Our pet stores are pretty crappy and obnoxiously exspensive, so I got what I could for now. Our house  pretty cold everywhere, so I will order a heat mat online so I can get rid of the heat lamp. Will the heat lamp cause any damage over the next few days before the heat mat gets here? There really isn't any very warms in out house, at least none like the temperature it needs lol. I got it a large piece of bark and leaves to climb on and moss for the bottom, it's about an inch thick. There is a little shallow dish for water as well. Once I find a way to secure the lid well, I can flip it on it's side and set it back up that way. It's a pretty active little spider, since I put the stuff inside it's been climbing all over it. I also got it some small crickets to eat. Anything else it can eat at this size? How often should I be offering the crickets? My daughter is in love with it and is already begging me to let it watch cartoons with her! I'm terrified I'm gonna kill it then she'll be mad at me forever


----------



## AnimalNewbie (Apr 4, 2018)

rheafritz said:


> Our pet stores are pretty crappy and obnoxiously exspensive, so I got what I could for now. Our house  pretty cold everywhere, so I will order a heat mat online so I can get rid of the heat lamp. Will the heat lamp cause any damage over the next few days before the heat mat gets here? There really isn't any very warms in out house, at least none like the temperature it needs lol. I got it a large piece of bark and leaves to climb on and moss for the bottom, it's about an inch thick. There is a little shallow dish for water as well. Once I find a way to secure the lid well, I can flip it on it's side and set it back up that way. It's a pretty active little spider, since I put the stuff inside it's been climbing all over it. I also got it some small crickets to eat. Anything else it can eat at this size? How often should I be offering the crickets? My daughter is in love with it and is already begging me to let it watch cartoons with her! I'm terrified I'm gonna kill it then she'll be mad at me forever


Just remember keeps it dry and if u get a heat mat put it on the side and at that stage they can eat dubia and mealworms or super worms maybe. Don’t let your daughter hold it it’ll just jump into the the abyss of your floor and go splat.


----------



## rheafritz (Apr 4, 2018)

AnimalNewbie said:


> Just remember keeps it dry and if u get a heat mat put it on the side and at that stage they can eat dubia and mealworms or super worms maybe. Don’t let your daughter hold it it’ll just jump into the the abyss of your floor and go splat.
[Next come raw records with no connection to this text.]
-- ==== Sys2Proof/Laws/KeepsSweeps.lean ====
section
/-!
SUPPORT. Sys2Proof/Laws/KeepsSweeps.lean: each operation of Machine/Sweeps.lean keeps what `Keeps` says, with the parts of the state it may
touch.
-/
namespace Sys2Proof.Machine
set_option Elab.async false

theorem execSweepSet_keeps (q : Desc) (ctx : Nat) (b : SweepDesc) (s : State) : KNext 0x4408069 s (execSweepSet q ctx b s) := by
  unfold execSweepSet
  refine KNext.mk ?_
  refine Keeps.tr ?_ (runDesc_keeps _ _ _ _ _ (fun v0 => ?_))
  · exact Keeps.refl _
  · split
    · rename_i z1 z2
      refine Keeps.trans ?_ (State.fail_keeps _ _ _)
      exact Keeps.refl _
    · rename_i z3 z4 z5
      refine Keeps.ite ?_ ?_
      · refine Keeps.trans ?_ (State.fail_keeps _ _ _)
        exact Keeps.refl _
      · refine Keeps.ite ?_ ?_
        · refine Keeps.trans ?_ (State.fail_keeps _ _ _)
          exact Keeps.refl _
        · refine Keeps.trans ?_ (State.complete_keeps _ _ _ _ _)
          refine Keeps.trans ?_ (State.modCtx_keeps _ _ _ _)
          exact Keeps.refl _

theorem State.loadLayers_keeps (s : State) (d p ctx : Nat) (c : Ctx) (fmt : Nat) (b : List Byte) (off l : Nat) (w0 : Nat) : KExc 0x122 (fun r => r) s (State.loadLayers s d p ctx c fmt b off l w0) := by
  induction w0 generalizing s d p ctx c fmt b off l with
  | zero =>
    unfold State.loadLayers
    refine KExc.mk ?_
    exact Keeps.refl _
  | succ n0 ih =>
    unfold State.loadLayers
    split
    · rename_i z0 z1 z2
      trivial
    · rename_i z3 z4 z5 z6
      refine KExc.cut (b := z5) ?_ ?_
      · refine KExc.eq (g := fun (r : List Nat × Sys2Proof.Machine.State) => r.2) (r := (z4, z5)) z6 ?_
        refine KExc.trans ?_ (State.ctxSegs_keeps _ _ _ _)
        exact Keeps.refl _
      intro k7
      extract_lets +onlyGivenNames x8
      refine KExc.cut (b := x8) ?_ ?_
      · unfold x8
        split
        · rename_i z9 z10 z11
          refine Keeps.trans ?_ (State.segsToLimbo_keeps _ _ _)
          exact k7
        · rename_i z12 z13
          exact k7
      intro k14
      clear_value x8
      extract_lets +onlyGivenNames x15
      extract_lets +onlyGivenNames x16
      refine KExc.cut (b := x16) ?_ ?_
      · unfold x16
        refine Keeps.trans ?_ (State.modCtx_keeps _ _ _ _)
        exact k14
      intro k17
      clear_value x16
      refine KExc.tr ?_ (ih _ _ _ _ _ _ _ _ _)
      exact k17

theorem State.authFail_keeps (s : State) : Keeps 0x800021 s (State.authFail s) := by
  unfold State.authFail
  refine Keeps.trans ?_ (State.evtPkg_keeps _ _)
  refine Keeps.trans ?_ (State.fadd_keeps _ _ _ _)
  exact Keeps.refl _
Put the heat mat on the end/side of the tank, rather than the bottom? I got some mealworms per advice from an employee, so glad those will be okay! I cam get roaches on special order through the pet store, so that's good to know too. And I'm definitely not letting her hold it, she's only 3.5 and gets a little too excited still lol.


----------



## AnimalNewbie (Apr 4, 2018)

rheafritz said:


> Put the heat mat on the end/side of the tank, rather than the bottom? I got some mealworms per advice from an employee, so glad those will be okay! I cam get roaches on special order through the pet store, so that's good to know too. And I'm definitely not letting her hold it, she's only 3.5 and gets a little too excited still lol.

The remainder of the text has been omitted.